» **Work item**:
From the first line to the last, reproduce the data exactly.

» **Raw data**:

/-- R111, R114, at the default display width and digit limit. The whole text FMT makes of a finite value, before
truncation, is a NUMBER that denotes the displayed decimal, so PARSE gives ROUND_p of that decimal; the grouped text
parses to the same; a truncated text does not parse; and PARSE at S gives a canonical S value back exactly when the
text displays its value. -/
def Obligations.FormattedTextParses : Prop :=
  ∀ (p p' : Prec) (x : VReg) (mode : Mode) (dig : BitVec 4) (loc : Loc),
    x.wf Config.default p = true → x.isFinite = true →
    let c := Config.default
    let text := formatValue c p x mode dig false loc
    let shown := displayedValue c p x mode dig
    (∃ q, NumberOf (radixOf loc) (sepOf loc) text q ∧ q.digitCount ≤ c.maxParseDigits ∧ q.value = shown) ∧
    parseText c p' loc text = some (if shown = 0 then (zeroV c p', .ok) else roundReal c p' shown) ∧
    parseText c p' loc (formatValue c p x mode dig true loc) = parseText c p' loc text ∧
    (∀ grp cap, cap < (formatValue c p x mode dig grp loc).length →
      parseText c p' loc (truncateText c.sentinel (formatValue c p x mode dig grp loc) cap) = none) ∧
    (p = .S → x.canonical c .S = true →
      (parseText c .S loc text = some (x, .ok) ↔ shown = x.val (groupCount c .S)))

/-! ## Faults (60_exceptions.md) -/

/-- R67, R121: a command that reads a register that is not well formed at its precision raises BAD_OPERAND and changes
nothing but STATUS.FAULT. -/
def Obligations.BadOperandRaised : Prop :=
  ∀ (i : Instr) (s : State), (∃ q ∈ i.sources, (s.getV q.2).wf s.cfg q.1 = false) →
    ∃ t, exec i s = .next t ∧ WritesStatus s t { s.status with fault := some .badOperand }

/-- R68: FMT with CAP > TBUF_SIZE and PARSE with LEN > TBUF_SIZE raise BAD_BUFFER and change nothing else; with CAP or
LEN at most TBUF_SIZE they raise no fault. -/
def Obligations.BadBufferRaised : Prop :=
  ∀ (s : State) (p : Prec) (r : RegId) (mode : Mode) (dig : BitVec 4) (grp : Bool) (loc : Loc) (n : BitVec 8),
    (s.cfg.tbufSize < n.toNat →
      ((s.getV r).wf s.cfg p = true → ∃ t, exec (.fmt p r mode dig grp loc n) s = .next t ∧
        WritesStatus s t { s.status with fault := some .badBuffer }) ∧
      (∃ t, exec (.parse p r loc n) s = .next t ∧
        WritesStatus s t { s.status with fault := some .badBuffer })) ∧
    (n.toNat ≤ s.cfg.tbufSize →
      ((s.getV r).wf s.cfg p = true → ∃ t, exec (.fmt p r mode dig grp loc n) s = .next t ∧
        t.status.fault = s.status.fault) ∧
      (∃ t, exec (.parse p r loc n) s = .next t ∧ t.status.fault = s.status.fault))

/-- R38, R67, R68: what no command changes, and which commands change each register, STATUS field and byte. FAULT
changes only to BAD_OPERAND, by a command that reads an operand that is not well formed, or to BAD_BUFFER, by FMT or
PARSE with CAP or LEN above TBUF_SIZE. -/
def Obligations.CommandFrame : Prop :=
  ∀ (i : Instr) (s t : State), exec i s = .next t →
    (∀ k, i.rd? ≠ some k → t.getV k = s.getV k) ∧
    ((∀ p ra rb, i ≠ .cmp p ra rb) → t.status.cmp = s.status.cmp) ∧
    ((∀ p ra, i ≠ .iszero p ra ∧ i ≠ .isinf p ra ∧ i ≠ .isnan p ra ∧ i ≠ .isint p ra) → t.status.t = s.status.t) ∧
    ((∀ p ra mode dig grp loc cap, i ≠ .fmt p ra mode dig grp loc cap) →
      t.status.len = s.status.len ∧ ∀ a, t.readByte a = s.readByte a) ∧
    (i.resultPrec = none → t.status.outcome = s.status.outcome) ∧
    (t.status.fault ≠ s.status.fault →
      (t.status.fault = some .badOperand ∧ ∃ q ∈ i.sources, (s.getV q.2).wf s.cfg q.1 = false) ∨
      (t.status.fault = some .badBuffer ∧ ∃ (p : Prec) (r : RegId) (mode : Mode) (dig : BitVec 4) (grp : Bool)
        (loc : Loc) (n : BitVec 8), (i = .fmt p r mode dig grp loc n ∨ i = .parse p r loc n) ∧
          s.cfg.tbufSize < n.toNat)) ∧
    t.cfg = s.cfg ∧ t.intin = s.intin ∧ t.pending = s.pending ∧ t.rdata = s.rdata

/-- R119, R140: every command, on every state, ends in a next state: nothing is refused and nothing stops. -/
def Obligations.EveryCommandEnds : Prop := ∀ (i : Instr) (s : State), ∃ t, exec i s = .next t

/-- R62, R66: an illegal word written to CMD with no fault pending raises ILLEGAL_CMD and changes nothing else. -/
def Obligations.IllegalWordRaises : Prop :=
  ∀ (s : State) (w : Word) (rest : List HostAccess) (e : Illegal),
    s.pending = .write .word 0x000 w :: rest → s.status.fault = none → decode s.cfg w = .error e →
    ∃ t, step s = .next t ∧
      WritesStatus { s with pending := rest } t { s.status with fault := some .illegalCmd }

/-- R122: while a fault is pending a word written to CMD is discarded: it changes no state. -/
def Obligations.PendingFaultDiscards : Prop :=
  ∀ (s : State) (w : Word) (rest : List HostAccess) (f : FaultCode),
    s.pending = .write .word 0x000 w :: rest → s.status.fault = some f → step s = .next { s with pending := rest }

/-- R32, R122, R123: a pending fault keeps its code until CTRL is written with SRESET or CLRFLT, or the reset input. -/
def Obligations.FaultIsSticky : Prop :=
  ∀ (s t : State) (f : FaultCode), s.status.fault = some f → step s = .next t → t.status.fault ≠ some f →
    (∃ w rest, s.pending = .write .word 0x008 w :: rest ∧ (w.getLsbD 0 = true ∨ w.getLsbD 1 = true)) ∨
    (∃ rest, s.pending = .resetInput :: rest)

/-- R35, R123, R133: CTRL: CLRFLT clears STATUS.FAULT only; SRESET wins and performs the soft reset; other bits do
nothing. -/
def Obligations.CtrlWrites : Prop :=
  ∀ (s : State) (w : Word) (rest : List HostAccess), s.pending = .write .word 0x008 w :: rest →
    ∃ t, step s = .next t ∧
      (w.getLsbD 0 = true →
        (∀ k, t.getV k = VReg.reset s.cfg) ∧ t.status = Status.reset ∧ t.intin = 0 ∧
        (∀ a, t.readByte a = s.readByte a) ∧ t.cfg = s.cfg ∧ t.pending = rest ∧ t.rdata = s.rdata) ∧
      (w.getLsbD 0 = false → w.getLsbD 1 = true →
        WritesStatus { s with pending := rest } t { s.status with fault := none }) ∧
      (w.getLsbD 0 = false → w.getLsbD 1 = false → t = { s with pending := rest })

/-! ## Host window and memory (20_memory.md, 10_state.md) -/

/-- R34, R50, R66, with accesses as log entry 3 holds them: the next access being a write of `w` to CMD, with no fault
pending and `w` the word of a well-formed command, the step is `exec` of that command on the state without that
access. -/
def Obligations.StepRunsDecoded : Prop :=
  ∀ (s : State) (w : Word) (rest : List HostAccess) (i : Instr),
    s.pending = .write .word 0x000 w :: rest → s.status.fault = none → decode s.cfg w = .ok i →
    step s = exec i { s with pending := rest }

/-- R49: a host read the engine performs changes nothing but the word returned. -/
def Obligations.ReadsHaveNoSideEffect : Prop :=
  ∀ (s t : State) (width : Width) (off : Nat) (rest : List HostAccess),
    s.pending = .read width off :: rest → step s = .next t →
    ∃ d, t = { s with pending := rest, rdata := some d }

» **Finished exercise**:
/-- R111, R114, at the default display width and digit limit. The whole text FMT makes of a finite value, before
truncation, is a NUMBER that denotes the displayed decimal, so PARSE gives ROUND_p of that decimal; the grouped text
parses to the same; a truncated text does not parse; and PARSE at S gives a canonical S value back exactly when the
text displays its value. -/
def Obligations.FormattedTextParses : Prop :=
  ∀ (p p' : Prec) (x : VReg) (mode : Mode) (dig : BitVec 4) (loc : Loc),
    x.wf Config.default p = true → x.isFinite = true →
    let c := Config.default
    let text := formatValue c p x mode dig false loc
    let shown := displayedValue c p x mode dig
    (∃ q, NumberOf (radixOf loc) (sepOf loc) text q ∧ q.digitCount ≤ c.maxParseDigits ∧ q.value = shown) ∧
    parseText c p' loc text = some (if shown = 0 then (zeroV c p', .ok) else roundReal c p' shown) ∧
    parseText c p' loc (formatValue c p x mode dig true loc) = parseText c p' loc text ∧
    (∀ grp cap, cap < (formatValue c p x mode dig grp loc).length →
      parseText c p' loc (truncateText c.sentinel (formatValue c p x mode dig grp loc) cap) = none) ∧
    (p = .S → x.canonical c .S = true →
      (parseText c .S loc text = some (x, .ok) ↔ shown = x.val (groupCount c .S)))

/-! ## Faults (60_exceptions.md) -/

/-- R67, R121: a command that reads a register that is not well formed at its precision raises BAD_OPERAND and changes
nothing but STATUS.FAULT. -/
def Obligations.BadOperandRaised : Prop :=
  ∀ (i : Instr) (s : State), (∃ q ∈ i.sources, (s.getV q.2).wf s.cfg q.1 = false) →
    ∃ t, exec i s = .next t ∧ WritesStatus s t { s.status with fault := some .badOperand }

/-- R68: FMT with CAP > TBUF_SIZE and PARSE with LEN > TBUF_SIZE raise BAD_BUFFER and change nothing else; with CAP or
LEN at most TBUF_SIZE they raise no fault. -/
def Obligations.BadBufferRaised : Prop :=
  ∀ (s : State) (p : Prec) (r : RegId) (mode : Mode) (dig : BitVec 4) (grp : Bool) (loc : Loc) (n : BitVec 8),
    (s.cfg.tbufSize < n.toNat →
      ((s.getV r).wf s.cfg p = true → ∃ t, exec (.fmt p r mode dig grp loc n) s = .next t ∧
        WritesStatus s t { s.status with fault := some .badBuffer }) ∧
      (∃ t, exec (.parse p r loc n) s = .next t ∧
        WritesStatus s t { s.status with fault := some .badBuffer })) ∧
    (n.toNat ≤ s.cfg.tbufSize →
      ((s.getV r).wf s.cfg p = true → ∃ t, exec (.fmt p r mode dig grp loc n) s = .next t ∧
        t.status.fault = s.status.fault) ∧
      (∃ t, exec (.parse p r loc n) s = .next t ∧ t.status.fault = s.status.fault))

/-- R38, R67, R68: what no command changes, and which commands change each register, STATUS field and byte. FAULT
changes only to BAD_OPERAND, by a command that reads an operand that is not well formed, or to BAD_BUFFER, by FMT or
PARSE with CAP or LEN above TBUF_SIZE. -/
def Obligations.CommandFrame : Prop :=
  ∀ (i : Instr) (s t : State), exec i s = .next t →
    (∀ k, i.rd? ≠ some k → t.getV k = s.getV k) ∧
    ((∀ p ra rb, i ≠ .cmp p ra rb) → t.status.cmp = s.status.cmp) ∧
    ((∀ p ra, i ≠ .iszero p ra ∧ i ≠ .isinf p ra ∧ i ≠ .isnan p ra ∧ i ≠ .isint p ra) → t.status.t = s.status.t) ∧
    ((∀ p ra mode dig grp loc cap, i ≠ .fmt p ra mode dig grp loc cap) →
      t.status.len = s.status.len ∧ ∀ a, t.readByte a = s.readByte a) ∧
    (i.resultPrec = none → t.status.outcome = s.status.outcome) ∧
    (t.status.fault ≠ s.status.fault →
      (t.status.fault = some .badOperand ∧ ∃ q ∈ i.sources, (s.getV q.2).wf s.cfg q.1 = false) ∨
      (t.status.fault = some .badBuffer ∧ ∃ (p : Prec) (r : RegId) (mode : Mode) (dig : BitVec 4) (grp : Bool)
        (loc : Loc) (n : BitVec 8), (i = .fmt p r mode dig grp loc n ∨ i = .parse p r loc n) ∧
          s.cfg.tbufSize < n.toNat)) ∧
    t.cfg = s.cfg ∧ t.intin = s.intin ∧ t.pending = s.pending ∧ t.rdata = s.rdata

/-- R119, R140: every command, on every state, ends in a next state: nothing is refused and nothing stops. -/
def Obligations.EveryCommandEnds : Prop := ∀ (i : Instr) (s : State), ∃ t, exec i s = .next t

/-- R62, R66: an illegal word written to CMD with no fault pending raises ILLEGAL_CMD and changes nothing else. -/
def Obligations.IllegalWordRaises : Prop :=
  ∀ (s : State) (w : Word) (rest : List HostAccess) (e : Illegal),
    s.pending = .write .word 0x000 w :: rest → s.status.fault = none → decode s.cfg w = .error e →
    ∃ t, step s = .next t ∧
      WritesStatus { s with pending := rest } t { s.status with fault := some .illegalCmd }

/-- R122: while a fault is pending a word written to CMD is discarded: it changes no state. -/
def Obligations.PendingFaultDiscards : Prop :=
  ∀ (s : State) (w : Word) (rest : List HostAccess) (f : FaultCode),
    s.pending = .write .word 0x000 w :: rest → s.status.fault = some f → step s = .next { s with pending := rest }

/-- R32, R122, R123: a pending fault keeps its code until CTRL is written with SRESET or CLRFLT, or the reset input. -/
def Obligations.FaultIsSticky : Prop :=
  ∀ (s t : State) (f : FaultCode), s.status.fault = some f → step s = .next t → t.status.fault ≠ some f →
    (∃ w rest, s.pending = .write .word 0x008 w :: rest ∧ (w.getLsbD 0 = true ∨ w.getLsbD 1 = true)) ∨
    (∃ rest, s.pending = .resetInput :: rest)

/-- R35, R123, R133: CTRL: CLRFLT clears STATUS.FAULT only; SRESET wins and performs the soft reset; other bits do
nothing. -/
def Obligations.CtrlWrites : Prop :=
  ∀ (s : State) (w : Word) (rest : List HostAccess), s.pending = .write .word 0x008 w :: rest →
    ∃ t, step s = .next t ∧
      (w.getLsbD 0 = true →
        (∀ k, t.getV k = VReg.reset s.cfg) ∧ t.status = Status.reset ∧ t.intin = 0 ∧
        (∀ a, t.readByte a = s.readByte a) ∧ t.cfg = s.cfg ∧ t.pending = rest ∧ t.rdata = s.rdata) ∧
      (w.getLsbD 0 = false → w.getLsbD 1 = true →
        WritesStatus { s with pending := rest } t { s.status with fault := none }) ∧
      (w.getLsbD 0 = false → w.getLsbD 1 = false → t = { s with pending := rest })

/-! ## Host window and memory (20_memory.md, 10_state.md) -/

/-- R34, R50, R66, with accesses as log entry 3 holds them: the next access being a write of `w` to CMD, with no fault
pending and `w` the word of a well-formed command, the step is `exec` of that command on the state without that
access. -/
def Obligations.StepRunsDecoded : Prop :=
  ∀ (s : State) (w : Word) (rest : List HostAccess) (i : Instr),
    s.pending = .write .word 0x000 w :: rest → s.status.fault = none → decode s.cfg w = .ok i →
    step s = exec i { s with pending := rest }

/-- R49: a host read the engine performs changes nothing but the word returned. -/
def Obligations.ReadsHaveNoSideEffect : Prop :=
  ∀ (s t : State) (width : Width) (off : Nat) (rest : List HostAccess),
    s.pending = .read width off :: rest → step s = .next t →
    ∃ d, t = { s with pending := rest, rdata := some d }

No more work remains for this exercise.